:: Problem to work on ::
Every line below that holds the word "tileResv" must be listed.

--- The input ---

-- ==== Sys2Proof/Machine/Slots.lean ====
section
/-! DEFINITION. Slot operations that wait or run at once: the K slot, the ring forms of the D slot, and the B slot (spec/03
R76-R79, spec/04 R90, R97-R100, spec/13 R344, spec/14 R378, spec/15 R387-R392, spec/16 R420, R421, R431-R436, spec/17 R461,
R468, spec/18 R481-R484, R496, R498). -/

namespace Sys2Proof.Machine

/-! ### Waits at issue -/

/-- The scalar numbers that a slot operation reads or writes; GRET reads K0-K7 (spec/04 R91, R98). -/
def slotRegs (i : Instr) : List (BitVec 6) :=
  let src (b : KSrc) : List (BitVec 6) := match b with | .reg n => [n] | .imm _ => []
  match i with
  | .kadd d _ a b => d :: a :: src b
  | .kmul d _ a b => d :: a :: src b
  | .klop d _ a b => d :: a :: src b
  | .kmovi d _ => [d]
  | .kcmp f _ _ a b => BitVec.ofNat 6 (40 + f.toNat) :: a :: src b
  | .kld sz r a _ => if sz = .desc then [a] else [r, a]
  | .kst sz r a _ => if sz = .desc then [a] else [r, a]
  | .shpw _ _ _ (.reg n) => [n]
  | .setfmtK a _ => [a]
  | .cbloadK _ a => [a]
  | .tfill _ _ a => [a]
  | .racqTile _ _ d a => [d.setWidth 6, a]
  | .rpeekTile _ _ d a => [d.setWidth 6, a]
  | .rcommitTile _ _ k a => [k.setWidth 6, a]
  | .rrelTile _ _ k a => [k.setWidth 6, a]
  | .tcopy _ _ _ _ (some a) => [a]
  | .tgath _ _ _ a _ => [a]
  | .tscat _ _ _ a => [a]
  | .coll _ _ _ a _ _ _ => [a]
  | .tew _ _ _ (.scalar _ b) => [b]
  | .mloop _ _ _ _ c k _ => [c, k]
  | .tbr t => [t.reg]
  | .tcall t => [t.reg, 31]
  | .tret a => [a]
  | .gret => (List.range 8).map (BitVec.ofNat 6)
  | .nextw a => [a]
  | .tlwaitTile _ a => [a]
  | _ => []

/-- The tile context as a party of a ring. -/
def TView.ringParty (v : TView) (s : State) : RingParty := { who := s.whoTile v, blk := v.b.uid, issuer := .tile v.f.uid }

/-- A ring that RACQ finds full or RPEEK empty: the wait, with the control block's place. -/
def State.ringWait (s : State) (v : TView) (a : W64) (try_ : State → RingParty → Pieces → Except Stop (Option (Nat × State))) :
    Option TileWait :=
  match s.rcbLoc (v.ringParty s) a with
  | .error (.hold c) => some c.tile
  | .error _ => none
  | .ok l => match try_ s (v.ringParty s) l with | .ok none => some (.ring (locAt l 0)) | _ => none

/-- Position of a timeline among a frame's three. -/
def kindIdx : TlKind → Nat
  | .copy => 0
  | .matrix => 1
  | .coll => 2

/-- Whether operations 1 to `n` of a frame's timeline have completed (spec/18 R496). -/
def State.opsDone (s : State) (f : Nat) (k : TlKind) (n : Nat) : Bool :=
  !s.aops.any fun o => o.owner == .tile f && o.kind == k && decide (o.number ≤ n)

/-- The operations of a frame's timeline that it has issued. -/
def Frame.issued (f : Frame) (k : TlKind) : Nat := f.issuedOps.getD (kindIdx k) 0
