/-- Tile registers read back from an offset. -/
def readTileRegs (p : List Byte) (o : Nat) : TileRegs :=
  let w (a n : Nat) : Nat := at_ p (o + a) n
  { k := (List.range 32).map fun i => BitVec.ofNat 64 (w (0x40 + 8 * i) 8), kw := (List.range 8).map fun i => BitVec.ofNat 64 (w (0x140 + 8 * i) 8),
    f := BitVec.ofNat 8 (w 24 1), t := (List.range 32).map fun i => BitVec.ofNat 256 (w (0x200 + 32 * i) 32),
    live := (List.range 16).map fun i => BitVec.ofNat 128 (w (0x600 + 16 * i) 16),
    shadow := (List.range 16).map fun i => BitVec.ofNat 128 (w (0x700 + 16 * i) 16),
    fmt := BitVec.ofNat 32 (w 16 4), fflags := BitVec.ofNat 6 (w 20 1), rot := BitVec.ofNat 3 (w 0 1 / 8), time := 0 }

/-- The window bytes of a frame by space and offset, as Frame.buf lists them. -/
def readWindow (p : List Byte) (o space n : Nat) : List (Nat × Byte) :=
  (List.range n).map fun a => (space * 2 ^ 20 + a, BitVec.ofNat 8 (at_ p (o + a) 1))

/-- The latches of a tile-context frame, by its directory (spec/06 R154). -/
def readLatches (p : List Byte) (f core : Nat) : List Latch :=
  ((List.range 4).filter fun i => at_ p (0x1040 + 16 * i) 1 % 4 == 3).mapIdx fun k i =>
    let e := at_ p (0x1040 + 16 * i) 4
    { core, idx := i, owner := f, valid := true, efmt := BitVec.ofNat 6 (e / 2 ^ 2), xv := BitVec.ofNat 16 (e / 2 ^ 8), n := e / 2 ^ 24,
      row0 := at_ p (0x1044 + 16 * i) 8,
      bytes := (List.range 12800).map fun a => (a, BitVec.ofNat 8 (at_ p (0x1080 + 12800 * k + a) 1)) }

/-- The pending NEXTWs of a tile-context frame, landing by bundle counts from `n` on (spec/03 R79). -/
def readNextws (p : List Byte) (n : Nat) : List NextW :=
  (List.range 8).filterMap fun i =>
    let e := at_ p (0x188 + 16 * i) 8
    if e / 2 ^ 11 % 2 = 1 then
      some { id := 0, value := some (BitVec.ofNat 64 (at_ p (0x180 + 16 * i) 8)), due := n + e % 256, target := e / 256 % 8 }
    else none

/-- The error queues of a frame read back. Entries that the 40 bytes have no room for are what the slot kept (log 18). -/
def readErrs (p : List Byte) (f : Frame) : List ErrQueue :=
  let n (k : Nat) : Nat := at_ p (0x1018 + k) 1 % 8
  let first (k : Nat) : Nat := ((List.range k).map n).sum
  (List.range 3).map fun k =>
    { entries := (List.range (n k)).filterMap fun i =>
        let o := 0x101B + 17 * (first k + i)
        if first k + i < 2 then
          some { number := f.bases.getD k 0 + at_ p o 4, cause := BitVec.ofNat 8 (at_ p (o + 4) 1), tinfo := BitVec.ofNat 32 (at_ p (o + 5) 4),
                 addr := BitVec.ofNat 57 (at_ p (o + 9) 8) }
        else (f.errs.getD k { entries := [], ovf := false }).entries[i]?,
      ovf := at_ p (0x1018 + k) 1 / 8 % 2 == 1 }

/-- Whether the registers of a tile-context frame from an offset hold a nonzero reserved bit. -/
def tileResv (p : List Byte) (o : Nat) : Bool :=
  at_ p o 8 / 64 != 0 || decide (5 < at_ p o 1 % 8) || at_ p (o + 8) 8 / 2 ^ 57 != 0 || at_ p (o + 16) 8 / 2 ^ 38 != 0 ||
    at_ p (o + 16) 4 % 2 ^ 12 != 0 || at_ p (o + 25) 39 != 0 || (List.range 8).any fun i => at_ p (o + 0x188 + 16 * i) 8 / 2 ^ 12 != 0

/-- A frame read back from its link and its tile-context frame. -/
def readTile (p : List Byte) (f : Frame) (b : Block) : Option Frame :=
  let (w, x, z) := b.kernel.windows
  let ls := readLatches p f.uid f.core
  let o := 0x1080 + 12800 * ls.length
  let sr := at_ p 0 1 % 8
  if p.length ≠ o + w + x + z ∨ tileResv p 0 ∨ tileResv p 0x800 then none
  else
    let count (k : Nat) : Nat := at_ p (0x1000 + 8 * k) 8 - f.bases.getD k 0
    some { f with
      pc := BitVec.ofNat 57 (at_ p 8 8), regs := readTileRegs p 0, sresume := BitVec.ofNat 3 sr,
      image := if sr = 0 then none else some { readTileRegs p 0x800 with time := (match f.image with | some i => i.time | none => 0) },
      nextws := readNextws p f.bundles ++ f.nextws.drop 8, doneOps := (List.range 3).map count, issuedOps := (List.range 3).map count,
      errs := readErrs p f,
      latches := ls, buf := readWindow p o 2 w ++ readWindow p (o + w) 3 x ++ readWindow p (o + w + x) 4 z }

---
--- The input ---

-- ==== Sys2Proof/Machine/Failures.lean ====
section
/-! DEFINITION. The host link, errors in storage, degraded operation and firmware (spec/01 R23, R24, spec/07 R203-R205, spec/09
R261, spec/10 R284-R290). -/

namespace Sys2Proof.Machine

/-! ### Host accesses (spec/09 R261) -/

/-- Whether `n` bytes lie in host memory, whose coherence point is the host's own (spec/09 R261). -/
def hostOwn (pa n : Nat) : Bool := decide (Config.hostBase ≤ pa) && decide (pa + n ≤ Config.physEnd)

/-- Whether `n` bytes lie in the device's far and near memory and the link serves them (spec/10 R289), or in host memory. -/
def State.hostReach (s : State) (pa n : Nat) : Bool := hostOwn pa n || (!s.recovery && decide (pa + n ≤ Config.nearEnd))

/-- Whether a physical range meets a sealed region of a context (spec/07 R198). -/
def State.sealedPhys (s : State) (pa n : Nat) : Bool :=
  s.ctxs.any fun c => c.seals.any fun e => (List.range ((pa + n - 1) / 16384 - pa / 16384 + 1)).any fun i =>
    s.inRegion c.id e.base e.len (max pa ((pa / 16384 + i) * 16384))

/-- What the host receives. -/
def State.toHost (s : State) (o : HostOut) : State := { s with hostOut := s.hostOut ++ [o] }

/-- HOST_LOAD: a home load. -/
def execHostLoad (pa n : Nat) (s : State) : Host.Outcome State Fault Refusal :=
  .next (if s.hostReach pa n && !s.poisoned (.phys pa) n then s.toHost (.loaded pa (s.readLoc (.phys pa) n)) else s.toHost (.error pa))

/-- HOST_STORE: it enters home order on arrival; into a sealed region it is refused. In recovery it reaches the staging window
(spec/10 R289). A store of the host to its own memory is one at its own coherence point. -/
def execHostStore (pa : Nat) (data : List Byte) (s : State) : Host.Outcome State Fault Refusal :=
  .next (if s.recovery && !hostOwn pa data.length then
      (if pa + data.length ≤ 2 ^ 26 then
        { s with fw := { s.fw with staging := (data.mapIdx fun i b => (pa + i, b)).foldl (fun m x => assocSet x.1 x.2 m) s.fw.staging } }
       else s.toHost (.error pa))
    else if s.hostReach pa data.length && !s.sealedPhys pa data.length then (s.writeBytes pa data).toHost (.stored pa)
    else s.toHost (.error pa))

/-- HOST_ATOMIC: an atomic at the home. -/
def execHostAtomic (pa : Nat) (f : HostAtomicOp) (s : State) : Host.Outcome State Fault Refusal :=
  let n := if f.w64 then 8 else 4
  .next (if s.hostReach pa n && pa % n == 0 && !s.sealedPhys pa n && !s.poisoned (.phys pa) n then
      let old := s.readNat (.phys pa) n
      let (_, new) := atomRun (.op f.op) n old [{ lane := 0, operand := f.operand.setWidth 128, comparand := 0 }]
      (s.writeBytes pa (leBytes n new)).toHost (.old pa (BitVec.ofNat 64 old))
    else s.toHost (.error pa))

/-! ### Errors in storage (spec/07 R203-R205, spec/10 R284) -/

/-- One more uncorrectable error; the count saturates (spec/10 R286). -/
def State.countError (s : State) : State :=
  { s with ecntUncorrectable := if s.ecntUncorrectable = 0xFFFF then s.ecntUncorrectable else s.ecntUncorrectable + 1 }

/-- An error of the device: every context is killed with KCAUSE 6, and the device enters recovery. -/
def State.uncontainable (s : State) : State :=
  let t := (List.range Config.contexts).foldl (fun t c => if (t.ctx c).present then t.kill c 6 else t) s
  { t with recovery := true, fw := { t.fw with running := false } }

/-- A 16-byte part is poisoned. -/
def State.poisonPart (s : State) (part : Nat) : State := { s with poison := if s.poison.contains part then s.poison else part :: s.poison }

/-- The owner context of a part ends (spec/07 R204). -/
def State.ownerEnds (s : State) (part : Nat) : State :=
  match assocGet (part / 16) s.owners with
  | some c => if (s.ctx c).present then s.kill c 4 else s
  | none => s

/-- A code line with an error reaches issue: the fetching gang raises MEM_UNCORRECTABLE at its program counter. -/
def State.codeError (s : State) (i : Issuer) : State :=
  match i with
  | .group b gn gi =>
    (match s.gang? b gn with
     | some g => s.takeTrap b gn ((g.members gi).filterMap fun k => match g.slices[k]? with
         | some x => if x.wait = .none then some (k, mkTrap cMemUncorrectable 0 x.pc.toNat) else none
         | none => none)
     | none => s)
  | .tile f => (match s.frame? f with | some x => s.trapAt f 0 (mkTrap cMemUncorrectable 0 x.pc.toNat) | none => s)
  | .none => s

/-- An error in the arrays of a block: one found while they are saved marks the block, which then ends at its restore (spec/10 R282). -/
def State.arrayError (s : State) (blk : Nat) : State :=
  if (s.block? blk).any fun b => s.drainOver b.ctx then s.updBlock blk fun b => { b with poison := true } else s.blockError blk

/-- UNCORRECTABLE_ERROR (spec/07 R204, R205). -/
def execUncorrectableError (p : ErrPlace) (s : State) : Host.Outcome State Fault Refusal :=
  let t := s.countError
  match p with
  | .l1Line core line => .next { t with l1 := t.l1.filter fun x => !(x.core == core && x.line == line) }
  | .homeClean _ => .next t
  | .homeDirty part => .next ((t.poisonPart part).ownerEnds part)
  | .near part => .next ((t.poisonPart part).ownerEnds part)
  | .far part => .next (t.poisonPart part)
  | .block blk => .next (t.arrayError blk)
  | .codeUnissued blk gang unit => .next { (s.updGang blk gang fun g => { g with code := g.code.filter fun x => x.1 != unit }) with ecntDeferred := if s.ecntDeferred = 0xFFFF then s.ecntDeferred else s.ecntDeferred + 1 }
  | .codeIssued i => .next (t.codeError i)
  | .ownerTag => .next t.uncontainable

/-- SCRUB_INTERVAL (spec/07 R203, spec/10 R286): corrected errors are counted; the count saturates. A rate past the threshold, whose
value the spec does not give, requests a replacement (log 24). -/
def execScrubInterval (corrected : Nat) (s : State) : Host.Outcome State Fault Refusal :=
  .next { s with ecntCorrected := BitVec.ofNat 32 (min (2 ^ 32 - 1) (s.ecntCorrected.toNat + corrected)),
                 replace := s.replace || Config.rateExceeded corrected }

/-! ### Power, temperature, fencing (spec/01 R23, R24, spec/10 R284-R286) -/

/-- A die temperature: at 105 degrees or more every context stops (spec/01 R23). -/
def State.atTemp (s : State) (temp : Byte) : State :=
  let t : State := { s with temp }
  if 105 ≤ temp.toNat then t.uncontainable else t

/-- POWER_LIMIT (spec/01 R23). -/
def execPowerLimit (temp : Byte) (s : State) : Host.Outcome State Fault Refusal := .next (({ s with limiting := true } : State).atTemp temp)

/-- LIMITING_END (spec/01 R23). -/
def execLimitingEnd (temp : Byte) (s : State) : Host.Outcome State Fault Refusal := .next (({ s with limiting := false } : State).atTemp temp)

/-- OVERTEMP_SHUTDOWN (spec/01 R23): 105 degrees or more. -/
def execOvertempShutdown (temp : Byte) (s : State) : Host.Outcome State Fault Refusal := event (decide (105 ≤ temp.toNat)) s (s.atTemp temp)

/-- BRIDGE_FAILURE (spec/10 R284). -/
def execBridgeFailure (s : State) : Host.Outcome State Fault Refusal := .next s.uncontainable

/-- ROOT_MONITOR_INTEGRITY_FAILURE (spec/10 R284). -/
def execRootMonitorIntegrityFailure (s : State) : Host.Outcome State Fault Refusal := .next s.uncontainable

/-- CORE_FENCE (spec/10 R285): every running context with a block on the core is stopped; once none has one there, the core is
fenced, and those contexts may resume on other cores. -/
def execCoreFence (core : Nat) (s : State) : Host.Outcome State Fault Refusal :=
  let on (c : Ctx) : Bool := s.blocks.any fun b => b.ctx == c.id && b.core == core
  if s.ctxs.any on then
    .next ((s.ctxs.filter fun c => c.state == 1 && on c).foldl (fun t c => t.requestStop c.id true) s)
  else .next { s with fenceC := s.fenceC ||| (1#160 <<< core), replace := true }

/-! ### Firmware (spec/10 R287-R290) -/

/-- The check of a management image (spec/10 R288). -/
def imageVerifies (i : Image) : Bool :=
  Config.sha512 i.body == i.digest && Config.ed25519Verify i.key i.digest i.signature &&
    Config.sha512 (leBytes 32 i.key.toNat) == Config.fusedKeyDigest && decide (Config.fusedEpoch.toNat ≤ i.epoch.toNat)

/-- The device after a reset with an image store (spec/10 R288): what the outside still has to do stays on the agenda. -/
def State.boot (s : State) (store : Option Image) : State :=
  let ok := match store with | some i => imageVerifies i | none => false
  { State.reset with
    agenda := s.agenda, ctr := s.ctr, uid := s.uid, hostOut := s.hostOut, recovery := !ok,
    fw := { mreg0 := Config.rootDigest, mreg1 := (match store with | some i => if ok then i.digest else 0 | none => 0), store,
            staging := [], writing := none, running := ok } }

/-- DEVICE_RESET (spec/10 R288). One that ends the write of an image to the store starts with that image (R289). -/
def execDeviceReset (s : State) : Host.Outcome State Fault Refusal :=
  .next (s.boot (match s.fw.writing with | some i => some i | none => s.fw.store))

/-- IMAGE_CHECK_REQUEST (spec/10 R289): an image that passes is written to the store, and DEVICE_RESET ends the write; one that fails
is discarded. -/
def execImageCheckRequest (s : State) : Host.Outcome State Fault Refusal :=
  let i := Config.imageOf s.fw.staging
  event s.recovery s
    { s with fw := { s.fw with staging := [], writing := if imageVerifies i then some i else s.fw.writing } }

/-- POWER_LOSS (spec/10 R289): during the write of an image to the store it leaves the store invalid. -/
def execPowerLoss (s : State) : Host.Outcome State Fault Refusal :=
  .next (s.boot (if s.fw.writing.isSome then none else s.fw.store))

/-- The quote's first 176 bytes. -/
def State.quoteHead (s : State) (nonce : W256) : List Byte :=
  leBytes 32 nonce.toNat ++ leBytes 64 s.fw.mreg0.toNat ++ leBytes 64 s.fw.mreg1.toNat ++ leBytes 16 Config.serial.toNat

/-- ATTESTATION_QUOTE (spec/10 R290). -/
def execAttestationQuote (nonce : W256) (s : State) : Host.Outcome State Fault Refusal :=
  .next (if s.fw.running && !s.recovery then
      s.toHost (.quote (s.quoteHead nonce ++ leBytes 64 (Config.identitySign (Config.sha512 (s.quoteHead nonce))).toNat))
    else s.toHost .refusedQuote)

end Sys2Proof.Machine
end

---

:: Result for this exercise ::
def tileResv (p : List Byte) (o : Nat) : Bool :=
  if p.length ≠ o + w + x + z ∨ tileResv p 0 ∨ tileResv p 0x800 then none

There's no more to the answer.